/-- The words of a command that takes no ARG8. -/
theorem plainEncoding_opcode {i : Instr} (harg : i.arg8 = 0) (hlegal : ∀ arg, argLegal i.opcode.toNat arg = (arg == 0)) :
    PlainEncoding i.opcode i := by
  have hword : encode i = i.opcode.setWidth 32 := by simp [encode, harg]
  have hwf : i.wellFormed = true := by rw [← argLegal_opcode, harg, hlegal, beq_self_eq_true]
  refine ⟨hword ▸ decodeOfEncodeGivesTheCommand i hwf, fun w s hopc hw => execute_illegal s ?_⟩
  by_contra! hok
  obtain ⟨hrsvd, hgood⟩ := hok
  have hzero : argField w = 0 := by simpa [hopc, hlegal] using hgood
  have hfields := word_of_fields w hrsvd
  rw [hopc, hzero] at hfields
  exact hw (by simpa using hfields.symm)

/-- A success after RESULT is written. -/
theorem succeed_setResult (s : State) (v : Word) : succeed (s.setResult v) = .next { s.completed with result := v } := rfl

/-- Settles O10. -/
theorem fieldCommandsWriteResult : Obligations.FieldCommandsWriteResult :=
  ⟨plainEncoding_opcode (i := .gfMul) rfl fun _ => rfl, plainEncoding_opcode (i := .xtime) rfl fun _ => rfl,
    fun s => ⟨succeed_setResult s _, succeed_setResult s _⟩⟩

/-- Settles O11. -/
theorem sboxCommandsWriteResult : Obligations.SboxCommandsWriteResult :=
  ⟨plainEncoding_opcode (i := .sbox) rfl fun _ => rfl, plainEncoding_opcode (i := .invSbox) rfl fun _ => rfl,
    fun s => ⟨succeed_setResult s _, succeed_setResult s _⟩⟩

/-! ### The round constants (R137, R144) -/

/-- The ROM's doubling sequence (R137). -/
theorem rcon_succ {n : Nat} (hlow : 1 ≤ n) (htop : n ≤ 9) : rcon (n + 1) = xtime (rcon n) := by
  interval_cases n <;> decide

theorem rcon_eq_iterate_xtime {n : Nat} (hlow : 1 ≤ n) (htop : n ≤ 10) : rcon n = xtime^[n - 1] 1 := by
  induction n, hlow using Nat.le_induction with
  | base => rfl
  | succ n hlow ih =>
    rw [rcon_succ hlow (by omega), ih (by omega), ← Function.iterate_succ_apply' xtime]
    congr 1
    omega

/-- RCON at a legal index (R144). -/
theorem execRcon_of_legal {j : Byte} (s : State) (hlow : 1 ≤ j.toNat) (htop : j.toNat ≤ 10) :
    execRcon j s = .next { s.completed with result := (xtime^[j.toNat - 1] 0x01).setWidth 32 } := by
  rw [execRcon, argNat, if_neg (by omega), rcon_eq_iterate_xtime hlow htop]
  exact succeed_setResult s _

/-- Settles O12: a legal index passes R106's checks and reads the ROM, and every other word of OPCODE 0x24 fails a check. -/
theorem rconCommandWritesRoundConstant : Obligations.RconCommandWritesRoundConstant := by
  refine ⟨fun s j hlow htop => ⟨?_, execRcon_of_legal s hlow htop⟩, fun s w hopc hbad => execute_illegal s ?_⟩
  · exact decodeOfEncodeGivesTheCommand (.rcon j) (by simp [Instr.wellFormed, hlow, htop])
  · rw [argLegal_eq_false_iff, hopc]
    rcases hbad with hzero | hbig | hrsvd
    · exact .inr (.inr (.inl ⟨rfl, .inl hzero⟩))
    · exact .inr (.inr (.inl ⟨rfl, .inr hbig⟩))
    · exact .inl hrsvd

end Sys2Proof.Machine
end

section
/-! The key schedule (41_key_schedule.md R160 to R164) and MAKE_KEY (R165): settles O15, O16 and O17. -/

namespace Sys2Proof.Machine

/-! ### Words of bytes (R161 to R163) -/

/-- The word of four key bytes, its terms in R161's order. -/
theorem wordBE_eq_or (b0 b1 b2 b3 : Byte) :
    wordBE b0 b1 b2 b3
      = b0.setWidth 32 <<< 24 ||| b1.setWidth 32 <<< 16 ||| b2.setWidth 32 <<< 8 ||| b3.setWidth 32 := by
  have hreverse (x y z t : Word) : t ||| z ||| y ||| x = x ||| y ||| z ||| t := by ac_rfl
  exact hreverse _ _ _ _

theorem keyByte_of_lt (key : Vector Byte 32) {i : Nat} (h : i < 32) : keyByte key i = key[i] := by
  simp [keyByte, h]

theorem keyWord_of_lt (key : Vector Byte 32) {i : Nat} (h : 4 * i + 3 < 32) :
    keyWord key i
      = key[4 * i].setWidth 32 <<< 24 ||| key[4 * i + 1].setWidth 32 <<< 16 ||| key[4 * i + 2].setWidth 32 <<< 8
        ||| key[4 * i + 3].setWidth 32 := by
  rw [keyWord, wordBE_eq_or, keyByte_of_lt key, keyByte_of_lt key, keyByte_of_lt key, keyByte_of_lt key]

/-- SubWord acts on each byte; `j` counts them from the least significant, R163 from the most. -/
theorem subWord_extractLsb' (x : Word) (j : Fin 4) :
    (subWord x).extractLsb' (8 * j.val) 8 = sbox (x.extractLsb' (8 * j.val) 8) := by
  obtain ⟨h0, h1, h2, h3⟩ :=
    byteBE_wordBE (sbox (byteBE x 0)) (sbox (byteBE x 1)) (sbox (byteBE x 2)) (sbox (byteBE x 3))
  match j with
  | 0 => exact h3
  | 1 => exact h2
  | 2 => exact h1
  | 3 => exact h0

/-! ### The expansion (R164) -/

theorem expand_length_eq (nk : Nat) (key : Vector Byte 32) : (expand nk key).length = 4 * (nk + 6 + 1) := by
  rw [expand_length]
  omega

/-- The expansion begins with the key's words. -/
theorem expand_getD_key {nk i : Nat} (key : Vector Byte 32) (h : i < nk) : (expand nk key).getD i 0 = keyWord key i := by
  rw [expand, expandLoop_getD_old _ _ _ _ (by simpa using h)]
  simp [h]

/-- Each later word follows from the word before it and the one `nk` before it. -/
theorem expand_getD_later {nk i : Nat} (key : Vector Byte 32) (hpos : 0 < nk) (hlow : nk ≤ i) (htop : i < 4 * (nk + 6 + 1)) :
    (expand nk key).getD i 0
      = (expand nk key).getD (i - nk) 0 ^^^ expandTemp nk i ((expand nk key).getD (i - 1) 0) := by
  have hlen : ((List.range nk).map (keyWord key)).length = nk := by simp
  exact expandLoop_getD_new nk _ _ i hpos hlen.ge (by omega) (by omega)

/-- `expandTemp` with RotWord as a rotation and the round constant written out (R162, R164). -/
theorem expandTemp_eq (nk i : Nat) (temp : Word) :
    expandTemp nk i temp
      = if i % nk = 0 then subWord (temp.rotateLeft 8) ^^^ ((rcon (i / nk)).setWidth 32 <<< 24)
        else if 6 < nk ∧ i % nk = 4 then subWord temp else temp :=
  rfl

/-- Settles O15: the expansion starts from the key's words, and every word it appends is a step of the recurrence. -/
theorem keyExpansionRecurrence : Obligations.KeyExpansionRecurrence := by
  refine ⟨subWord_extractLsb', fun nk key hnk => ⟨expand_length_eq nk key, fun i hi hk => ?_, fun i hlow htop => ?_⟩⟩
  · exact (expand_getD_key key hi).trans (keyWord_of_lt key hk)
  · have hpos : 0 < nk := by omega
    rw [← expandTemp_eq]
    exact expand_getD_later key hpos hlow htop

/-! ### MAKE_KEY (R165) -/

/-- MAKE_KEY of a key of legal length. -/
theorem exec_makeKey_of_legal {s : State} (h : keyLengthLegal s.keyLen = true) :
    exec .makeKey s = .next { s.completed with
      ksValid := false, keyValid := true, nr := BitVec.ofNat 4 (s.keyLen.toNat / 4 + 6)
      ks := storeSchedule (expand (s.keyLen.toNat / 4) s.key) s.ks } :=
  if_pos h

/-- MAKE_KEY of a key of any other length (60_exceptions.md R301). -/
theorem exec_makeKey_of_not_legal {s : State} (h : ¬ keyLengthLegal s.keyLen = true) :
    exec .makeKey s = .next { s.failedWith 1 with ksValid := false, keyValid := false, nr := 0 } :=
  if_neg h

/-- Storing a schedule replaces as many words of KS as it has. -/
theorem storeSchedule_eq (w : List Word) (ks : Vector Word 60) :
    storeSchedule w ks = Vector.ofFn fun i => if i.val < w.length then w.getD i.val 0 else ks[i] := by
  refine congrArg Vector.ofFn (funext fun i => ?_)
  split
  case isTrue h => simp [h]
  case isFalse h => rw [List.getElem?_eq_none (Nat.le_of_not_lt h), Option.getD_none]

/-- Settles O16: the two outcomes are the two sides of the length check. -/
theorem makeKeyExpandsOrRejectsTheKey : Obligations.MakeKeyExpandsOrRejectsTheKey := by
  refine ⟨plainEncoding_opcode (i := .makeKey) rfl fun _ => rfl, fun s => ⟨fun hbad => ?_, fun hgood => ?_⟩⟩
  · refine exec_makeKey_of_not_legal fun hlegal => ?_
    have hlen := (keyLengthLegal_iff s.keyLen).mp hlegal
    omega
  · rw [exec_makeKey_of_legal ((keyLengthLegal_iff s.keyLen).mpr hgood), storeSchedule_eq, expand_length_eq]

/-- The expansion reads the first `nk` words of the key only. -/
theorem expand_congr {nk : Nat} {k key : Vector Byte 32} (h : ∀ i : Fin 32, i.val < 4 * nk → k[i] = key[i]) :
    expand nk k = expand nk key := by
  have hbyte {i : Nat} (hi : i < 4 * nk) : keyByte k i = keyByte key i := by
    by_cases h32 : i < 32
    · rw [keyByte_of_lt k h32, keyByte_of_lt key h32]
      exact h ⟨i, h32⟩ hi
    · simp [keyByte, h32]
  have hword : ∀ i ∈ List.range nk, keyWord k i = keyWord key i := fun i hi => by
    have hi : i < nk := List.mem_range.mp hi
    rw [keyWord, keyWord, hbyte (by omega), hbyte (by omega), hbyte (by omega), hbyte (by omega)]
  rw [expand, expand, List.map_congr_left hword]

/-- Settles O17: the length check reads KEY_LEN alone, and the expansion no byte at or beyond it. -/
theorem makeKeyReadsOnlyKeyLenBytes : Obligations.MakeKeyReadsOnlyKeyLenBytes := by
  intro s t k hk ht
  by_cases hlegal : keyLengthLegal s.keyLen = true
  · have hschedule : expand (s.keyLen.toNat / 4) k = expand (s.keyLen.toNat / 4) s.key :=
      expand_congr fun i hi => hk i (by omega)
    rw [exec_makeKey_of_legal hlegal, ← hschedule] at ht
    cases ht
    exact exec_makeKey_of_legal (s := { s with key := k }) hlegal
  · rw [exec_makeKey_of_not_legal hlegal] at ht
    cases ht
    exact exec_makeKey_of_not_legal (s := { s with key := k }) hlegal

end Sys2Proof.Machine
end

section
/-! The round transforms (42_round_transforms.md R181 to R188) and the seven commands on STATE (R190 to R196): settles O18, O19, O20,
O21 and O22. -/

namespace Sys2Proof.Machine

/-- A success after STATE is written. -/
theorem succeed_setBlock (s : State) (b : Block) : succeed (s.setBlock b) = .next { s.completed with block := b } := rfl

/-! ### MixColumns by columns (R185, R186) -/

/-- A byte of a block as a byte of its column (10_state.md R38). -/
theorem block_getElem_eq_column (s : Block) (c r : Fin 4) : s[4 * c.val + r.val] = (column s c)[r.val] := by
  rw [column_getElem]
  simp only [Nat.add_comm]

theorem column_mixColumns (s : Block) (c : Fin 4) : column (mixColumns s) c = mixColumn (column s c) := column_ofColumns _ c

theorem column_invMixColumns (s : Block) (c : Fin 4) : column (invMixColumns s) c = invMixColumn (column s c) :=
  column_ofColumns _ c

/-- The row `p q r t` of a matrix times MixColumns of a column is the row's product with R185's matrix, `p' q' r' t'`,
times the column. -/
theorem row_mul_mixColumn (p q r t p' q' r' t' : Byte) (a : Vector Byte 4)
    (h : gfMul p 0x02 ^^^ q ^^^ r ^^^ gfMul t 0x03 = p' ∧ gfMul p 0x03 ^^^ gfMul q 0x02 ^^^ r ^^^ t = q'
      ∧ p ^^^ gfMul q 0x03 ^^^ gfMul r 0x02 ^^^ t = r' ∧ p ^^^ q ^^^ gfMul r 0x03 ^^^ gfMul t 0x02 = t') :
    gfMul p (mixColumn a)[0] ^^^ gfMul q (mixColumn a)[1] ^^^ gfMul r (mixColumn a)[2] ^^^ gfMul t (mixColumn a)[3]
      = gfMul p' a[0] ^^^ gfMul q' a[1] ^^^ gfMul r' a[2] ^^^ gfMul t' a[3] := by
  obtain ⟨rfl, rfl, rfl, rfl⟩ := h
  simp only [mixColumn, Vector.getElem_mk, List.getElem_toArray, List.getElem_cons_zero, List.getElem_cons_succ,
    gfMul_xor_right, gfMul_xor_left, gfMul_assoc]
  ac_rfl

/-- R186's matrix times R185's is the identity, row by row. -/
theorem invMixColumn_mixColumn (a : Vector Byte 4) : invMixColumn (mixColumn a) = a := by
  have h0 := row_mul_mixColumn 0x0e 0x0b 0x0d 0x09 1 0 0 0 a (by decide)
  have h1 := row_mul_mixColumn 0x09 0x0e 0x0b 0x0d 0 1 0 0 a (by decide)
  have h2 := row_mul_mixColumn 0x0d 0x09 0x0e 0x0b 0 0 1 0 a (by decide)
  have h3 := row_mul_mixColumn 0x0b 0x0d 0x09 0x0e 0 0 0 1 a (by decide)
  simp only [gfMul_one_left, gfMul_zero_left] at h0 h1 h2 h3
  refine Vector.ext fun i hi => ?_
  interval_cases i
  · exact h0.trans (by simp)
  · exact h1.trans (by simp)
  · exact h2.trans (by simp)
  · exact h3.trans (by simp)

theorem invMixColumns_mixColumns (s : Block) : invMixColumns (mixColumns s) = s := by
  simp only [invMixColumns, column_mixColumns, invMixColumn_mixColumn]
  exact ofColumns_column s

==============================

● REQUIRED WORK: Above are the records; from them, give again exactly the lines from the one containing "refine ⟨fun s" through the one containing "R161's order. -/", both included.

● ANSWER SECTION:
  refine ⟨fun s j hlow htop => ⟨?_, execRcon_of_legal s hlow htop⟩, fun s w hopc hbad => execute_illegal s ?_⟩
  · exact decodeOfEncodeGivesTheCommand (.rcon j) (by simp [Instr.wellFormed, hlow, htop])
  · rw [argLegal_eq_false_iff, hopc]
    rcases hbad with hzero | hbig | hrsvd
    · exact .inr (.inr (.inl ⟨rfl, .inl hzero⟩))
    · exact .inr (.inr (.inl ⟨rfl, .inr hbig⟩))
    · exact .inl hrsvd

end Sys2Proof.Machine
end

section
/-! The key schedule (41_key_schedule.md R160 to R164) and MAKE_KEY (R165): settles O15, O16 and O17. -/

namespace Sys2Proof.Machine

/-! ### Words of bytes (R161 to R163) -/

/-- The word of four key bytes, its terms in R161's order. -/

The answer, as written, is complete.